Stored data —
---+---

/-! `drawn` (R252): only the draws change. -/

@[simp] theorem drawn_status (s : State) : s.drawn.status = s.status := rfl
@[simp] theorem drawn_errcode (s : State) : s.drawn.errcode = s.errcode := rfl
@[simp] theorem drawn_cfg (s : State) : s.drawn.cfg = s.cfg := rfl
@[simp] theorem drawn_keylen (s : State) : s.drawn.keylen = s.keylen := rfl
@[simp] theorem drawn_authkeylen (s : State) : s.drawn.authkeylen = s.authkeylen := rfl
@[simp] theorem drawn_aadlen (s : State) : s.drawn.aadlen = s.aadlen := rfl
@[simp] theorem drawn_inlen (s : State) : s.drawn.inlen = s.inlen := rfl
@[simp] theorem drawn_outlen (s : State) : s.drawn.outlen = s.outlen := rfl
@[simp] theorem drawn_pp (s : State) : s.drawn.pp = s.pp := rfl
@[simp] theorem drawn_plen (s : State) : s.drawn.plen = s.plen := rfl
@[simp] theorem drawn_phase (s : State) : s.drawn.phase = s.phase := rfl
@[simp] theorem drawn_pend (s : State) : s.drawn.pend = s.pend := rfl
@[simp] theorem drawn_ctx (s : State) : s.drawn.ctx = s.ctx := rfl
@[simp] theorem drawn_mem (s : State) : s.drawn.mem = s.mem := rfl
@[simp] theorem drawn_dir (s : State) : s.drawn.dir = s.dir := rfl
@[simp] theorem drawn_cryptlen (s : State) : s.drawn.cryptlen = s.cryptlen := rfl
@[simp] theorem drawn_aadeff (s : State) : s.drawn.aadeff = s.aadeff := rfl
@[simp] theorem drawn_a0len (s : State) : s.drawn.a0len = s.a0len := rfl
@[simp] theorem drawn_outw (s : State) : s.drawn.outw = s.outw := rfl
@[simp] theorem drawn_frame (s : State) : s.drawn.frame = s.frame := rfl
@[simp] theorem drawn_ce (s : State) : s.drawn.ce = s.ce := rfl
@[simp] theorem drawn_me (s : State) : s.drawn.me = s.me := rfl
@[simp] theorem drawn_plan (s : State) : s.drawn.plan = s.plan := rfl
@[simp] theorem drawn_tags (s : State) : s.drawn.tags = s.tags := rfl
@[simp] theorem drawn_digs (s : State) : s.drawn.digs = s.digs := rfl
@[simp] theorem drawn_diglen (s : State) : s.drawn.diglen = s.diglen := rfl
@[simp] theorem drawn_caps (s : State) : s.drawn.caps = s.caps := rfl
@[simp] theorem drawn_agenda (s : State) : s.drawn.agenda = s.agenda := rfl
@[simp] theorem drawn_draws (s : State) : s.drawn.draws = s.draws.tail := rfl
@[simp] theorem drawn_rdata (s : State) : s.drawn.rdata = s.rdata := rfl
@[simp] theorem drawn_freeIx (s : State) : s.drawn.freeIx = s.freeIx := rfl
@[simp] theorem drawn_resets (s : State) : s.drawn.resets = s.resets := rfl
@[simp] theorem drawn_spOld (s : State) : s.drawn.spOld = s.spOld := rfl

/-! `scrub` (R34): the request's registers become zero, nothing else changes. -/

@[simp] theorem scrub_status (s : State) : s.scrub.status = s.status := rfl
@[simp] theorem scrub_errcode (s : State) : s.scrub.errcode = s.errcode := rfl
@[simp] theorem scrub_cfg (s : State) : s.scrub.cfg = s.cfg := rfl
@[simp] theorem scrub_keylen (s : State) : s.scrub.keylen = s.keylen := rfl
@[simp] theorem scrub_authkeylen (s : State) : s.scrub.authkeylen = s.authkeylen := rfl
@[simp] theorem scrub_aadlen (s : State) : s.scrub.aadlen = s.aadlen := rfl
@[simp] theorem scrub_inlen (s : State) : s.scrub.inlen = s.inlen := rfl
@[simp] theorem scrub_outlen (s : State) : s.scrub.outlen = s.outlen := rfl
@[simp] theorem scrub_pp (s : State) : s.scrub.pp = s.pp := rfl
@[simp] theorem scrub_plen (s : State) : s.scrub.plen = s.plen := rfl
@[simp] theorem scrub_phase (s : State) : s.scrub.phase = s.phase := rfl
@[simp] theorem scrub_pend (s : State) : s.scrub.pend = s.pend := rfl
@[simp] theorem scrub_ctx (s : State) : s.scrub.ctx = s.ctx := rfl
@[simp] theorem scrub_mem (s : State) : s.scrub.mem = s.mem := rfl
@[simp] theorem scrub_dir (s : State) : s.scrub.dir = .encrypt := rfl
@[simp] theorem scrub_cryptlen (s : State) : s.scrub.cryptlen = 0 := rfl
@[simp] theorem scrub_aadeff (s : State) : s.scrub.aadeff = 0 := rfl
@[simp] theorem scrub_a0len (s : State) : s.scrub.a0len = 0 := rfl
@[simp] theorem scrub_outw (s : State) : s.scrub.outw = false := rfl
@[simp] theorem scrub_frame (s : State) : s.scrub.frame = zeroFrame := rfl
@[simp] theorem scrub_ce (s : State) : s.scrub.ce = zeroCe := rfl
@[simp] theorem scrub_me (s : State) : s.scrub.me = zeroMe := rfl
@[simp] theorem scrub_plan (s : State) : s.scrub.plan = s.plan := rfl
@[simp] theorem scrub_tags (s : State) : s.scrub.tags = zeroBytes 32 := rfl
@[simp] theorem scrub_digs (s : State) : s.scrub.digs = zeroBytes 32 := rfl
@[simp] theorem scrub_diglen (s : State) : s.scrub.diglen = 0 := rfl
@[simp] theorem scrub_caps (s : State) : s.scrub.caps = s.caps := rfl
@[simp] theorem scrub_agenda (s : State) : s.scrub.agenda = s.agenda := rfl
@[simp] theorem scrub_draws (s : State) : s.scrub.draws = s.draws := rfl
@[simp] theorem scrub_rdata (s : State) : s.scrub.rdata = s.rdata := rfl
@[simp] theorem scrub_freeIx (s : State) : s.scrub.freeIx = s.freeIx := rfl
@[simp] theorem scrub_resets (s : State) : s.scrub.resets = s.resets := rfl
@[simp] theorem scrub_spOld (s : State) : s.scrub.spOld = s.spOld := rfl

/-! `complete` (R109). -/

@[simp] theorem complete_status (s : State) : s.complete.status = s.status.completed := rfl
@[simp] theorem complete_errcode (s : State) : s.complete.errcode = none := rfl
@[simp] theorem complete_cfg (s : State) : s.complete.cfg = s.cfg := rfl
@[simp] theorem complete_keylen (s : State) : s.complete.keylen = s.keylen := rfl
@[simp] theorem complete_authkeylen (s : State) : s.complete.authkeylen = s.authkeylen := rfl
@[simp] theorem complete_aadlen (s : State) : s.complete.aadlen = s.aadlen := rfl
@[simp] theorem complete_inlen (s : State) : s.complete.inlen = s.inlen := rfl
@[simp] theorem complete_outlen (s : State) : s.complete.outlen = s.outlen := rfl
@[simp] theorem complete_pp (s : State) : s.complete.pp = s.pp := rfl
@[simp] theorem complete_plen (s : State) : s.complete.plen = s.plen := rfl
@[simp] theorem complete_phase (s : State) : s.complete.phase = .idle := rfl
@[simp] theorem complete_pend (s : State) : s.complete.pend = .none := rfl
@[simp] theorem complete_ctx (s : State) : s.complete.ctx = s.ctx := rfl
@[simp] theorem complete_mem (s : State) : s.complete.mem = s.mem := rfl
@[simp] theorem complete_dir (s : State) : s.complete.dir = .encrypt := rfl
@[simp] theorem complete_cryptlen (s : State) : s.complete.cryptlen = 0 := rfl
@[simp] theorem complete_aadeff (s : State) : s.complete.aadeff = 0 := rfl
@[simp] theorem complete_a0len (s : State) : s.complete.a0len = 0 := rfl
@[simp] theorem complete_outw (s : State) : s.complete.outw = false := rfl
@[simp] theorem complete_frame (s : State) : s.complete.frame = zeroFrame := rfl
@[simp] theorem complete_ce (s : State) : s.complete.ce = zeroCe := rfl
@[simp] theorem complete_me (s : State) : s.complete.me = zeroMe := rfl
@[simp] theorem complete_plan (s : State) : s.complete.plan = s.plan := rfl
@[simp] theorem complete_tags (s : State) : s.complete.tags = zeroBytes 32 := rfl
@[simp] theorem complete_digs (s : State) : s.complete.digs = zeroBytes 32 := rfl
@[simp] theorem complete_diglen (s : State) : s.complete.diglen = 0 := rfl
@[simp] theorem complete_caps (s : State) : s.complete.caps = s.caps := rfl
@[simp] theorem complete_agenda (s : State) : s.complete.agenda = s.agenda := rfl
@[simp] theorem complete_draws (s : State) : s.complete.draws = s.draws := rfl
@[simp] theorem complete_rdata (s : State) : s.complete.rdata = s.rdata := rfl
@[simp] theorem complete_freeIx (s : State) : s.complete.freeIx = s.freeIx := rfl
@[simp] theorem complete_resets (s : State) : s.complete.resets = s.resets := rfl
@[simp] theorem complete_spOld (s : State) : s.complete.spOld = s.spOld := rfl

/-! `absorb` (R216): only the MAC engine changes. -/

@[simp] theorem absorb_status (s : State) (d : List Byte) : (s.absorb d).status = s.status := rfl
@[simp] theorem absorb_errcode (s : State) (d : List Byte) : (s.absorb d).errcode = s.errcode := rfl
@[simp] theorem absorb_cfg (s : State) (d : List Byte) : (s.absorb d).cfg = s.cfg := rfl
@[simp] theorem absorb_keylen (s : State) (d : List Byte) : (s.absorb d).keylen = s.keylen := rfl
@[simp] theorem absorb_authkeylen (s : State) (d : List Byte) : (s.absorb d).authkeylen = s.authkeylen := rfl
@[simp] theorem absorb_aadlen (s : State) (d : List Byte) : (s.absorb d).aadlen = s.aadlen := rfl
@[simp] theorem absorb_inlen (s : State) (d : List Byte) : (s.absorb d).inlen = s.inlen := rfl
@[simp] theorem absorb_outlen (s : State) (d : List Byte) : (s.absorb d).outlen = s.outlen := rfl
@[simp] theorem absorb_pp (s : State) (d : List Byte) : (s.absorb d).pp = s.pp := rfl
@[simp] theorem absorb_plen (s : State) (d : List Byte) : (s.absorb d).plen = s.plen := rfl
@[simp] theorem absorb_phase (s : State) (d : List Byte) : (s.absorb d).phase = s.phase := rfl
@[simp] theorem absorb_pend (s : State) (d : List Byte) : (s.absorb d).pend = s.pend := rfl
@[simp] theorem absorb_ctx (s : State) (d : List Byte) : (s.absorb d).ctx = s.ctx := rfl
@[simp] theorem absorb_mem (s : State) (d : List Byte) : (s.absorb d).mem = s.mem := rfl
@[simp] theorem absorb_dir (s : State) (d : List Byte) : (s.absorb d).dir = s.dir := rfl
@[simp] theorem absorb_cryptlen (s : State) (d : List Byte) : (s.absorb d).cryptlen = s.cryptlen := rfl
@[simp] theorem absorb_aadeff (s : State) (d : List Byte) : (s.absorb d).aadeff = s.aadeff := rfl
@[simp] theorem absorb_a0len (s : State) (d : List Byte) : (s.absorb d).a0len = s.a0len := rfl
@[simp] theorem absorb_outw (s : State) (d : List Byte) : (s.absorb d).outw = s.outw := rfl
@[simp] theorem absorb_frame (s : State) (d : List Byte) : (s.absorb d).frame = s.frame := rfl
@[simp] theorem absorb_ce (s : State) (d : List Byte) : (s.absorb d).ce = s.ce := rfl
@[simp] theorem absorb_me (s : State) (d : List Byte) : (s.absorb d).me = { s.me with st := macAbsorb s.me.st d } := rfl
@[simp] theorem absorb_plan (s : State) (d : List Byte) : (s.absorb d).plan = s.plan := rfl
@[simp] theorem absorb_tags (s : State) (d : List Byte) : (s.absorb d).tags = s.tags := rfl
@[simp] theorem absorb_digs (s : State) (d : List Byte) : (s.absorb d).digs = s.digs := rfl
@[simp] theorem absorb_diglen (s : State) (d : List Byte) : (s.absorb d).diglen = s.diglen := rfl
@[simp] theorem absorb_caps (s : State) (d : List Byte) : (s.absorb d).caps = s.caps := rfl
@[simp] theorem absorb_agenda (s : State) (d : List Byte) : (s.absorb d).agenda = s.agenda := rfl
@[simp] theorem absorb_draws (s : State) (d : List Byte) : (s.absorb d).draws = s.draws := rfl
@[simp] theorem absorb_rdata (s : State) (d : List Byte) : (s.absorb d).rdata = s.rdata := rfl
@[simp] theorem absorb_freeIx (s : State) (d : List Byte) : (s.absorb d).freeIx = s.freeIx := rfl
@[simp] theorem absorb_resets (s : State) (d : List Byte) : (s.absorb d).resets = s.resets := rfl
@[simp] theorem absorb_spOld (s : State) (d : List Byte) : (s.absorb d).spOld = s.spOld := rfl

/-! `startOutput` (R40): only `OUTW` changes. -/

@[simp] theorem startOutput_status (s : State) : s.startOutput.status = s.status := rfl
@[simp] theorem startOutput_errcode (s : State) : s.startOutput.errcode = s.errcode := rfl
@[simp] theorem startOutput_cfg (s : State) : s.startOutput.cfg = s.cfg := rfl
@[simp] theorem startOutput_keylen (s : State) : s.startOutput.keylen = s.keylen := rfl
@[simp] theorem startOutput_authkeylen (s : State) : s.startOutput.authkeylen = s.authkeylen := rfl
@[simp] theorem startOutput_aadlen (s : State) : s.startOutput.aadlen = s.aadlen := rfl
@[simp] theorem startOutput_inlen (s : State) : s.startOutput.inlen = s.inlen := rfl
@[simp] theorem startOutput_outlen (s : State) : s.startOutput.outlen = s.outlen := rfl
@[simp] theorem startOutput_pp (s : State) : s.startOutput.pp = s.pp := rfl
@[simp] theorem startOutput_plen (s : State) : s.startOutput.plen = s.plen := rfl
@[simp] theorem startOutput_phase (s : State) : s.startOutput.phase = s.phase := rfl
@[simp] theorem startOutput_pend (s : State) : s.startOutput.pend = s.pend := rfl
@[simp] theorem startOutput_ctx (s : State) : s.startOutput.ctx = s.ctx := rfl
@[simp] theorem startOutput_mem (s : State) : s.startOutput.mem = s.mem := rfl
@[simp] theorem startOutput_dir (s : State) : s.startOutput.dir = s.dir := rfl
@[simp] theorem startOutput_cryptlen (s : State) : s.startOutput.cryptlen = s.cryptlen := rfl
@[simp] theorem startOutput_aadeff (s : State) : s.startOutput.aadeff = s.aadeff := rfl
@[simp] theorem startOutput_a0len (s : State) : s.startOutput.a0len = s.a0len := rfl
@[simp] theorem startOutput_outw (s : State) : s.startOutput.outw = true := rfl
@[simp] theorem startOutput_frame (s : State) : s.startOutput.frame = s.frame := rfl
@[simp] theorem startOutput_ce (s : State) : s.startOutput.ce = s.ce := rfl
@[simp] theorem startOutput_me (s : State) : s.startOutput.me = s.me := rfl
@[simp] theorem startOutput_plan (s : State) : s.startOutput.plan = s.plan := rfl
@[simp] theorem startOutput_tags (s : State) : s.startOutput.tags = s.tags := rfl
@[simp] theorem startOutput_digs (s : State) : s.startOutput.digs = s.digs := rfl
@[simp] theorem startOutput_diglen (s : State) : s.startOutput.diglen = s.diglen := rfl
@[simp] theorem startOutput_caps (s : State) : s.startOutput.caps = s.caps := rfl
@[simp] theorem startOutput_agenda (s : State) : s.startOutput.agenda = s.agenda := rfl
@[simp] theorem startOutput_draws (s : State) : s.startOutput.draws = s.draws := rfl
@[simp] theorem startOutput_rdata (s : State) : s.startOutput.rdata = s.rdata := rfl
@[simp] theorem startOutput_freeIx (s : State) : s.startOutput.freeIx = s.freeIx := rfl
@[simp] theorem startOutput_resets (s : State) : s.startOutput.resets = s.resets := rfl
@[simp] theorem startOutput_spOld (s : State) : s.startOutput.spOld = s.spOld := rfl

---+---

INSTRUCTIONS TO FOLLOW — Up to and including the line that holds "s.drawn.keylen = s.keylen := rfl", reproduce the records above exactly from their first line, and give nothing else.

WRITTEN ANSWER —
/-! `drawn` (R252): only the draws change. -/

@[simp] theorem drawn_status (s : State) : s.drawn.status = s.status := rfl
@[simp] theorem drawn_errcode (s : State) : s.drawn.errcode = s.errcode := rfl
@[simp] theorem drawn_cfg (s : State) : s.drawn.cfg = s.cfg := rfl
@[simp] theorem drawn_keylen (s : State) : s.drawn.keylen = s.keylen := rfl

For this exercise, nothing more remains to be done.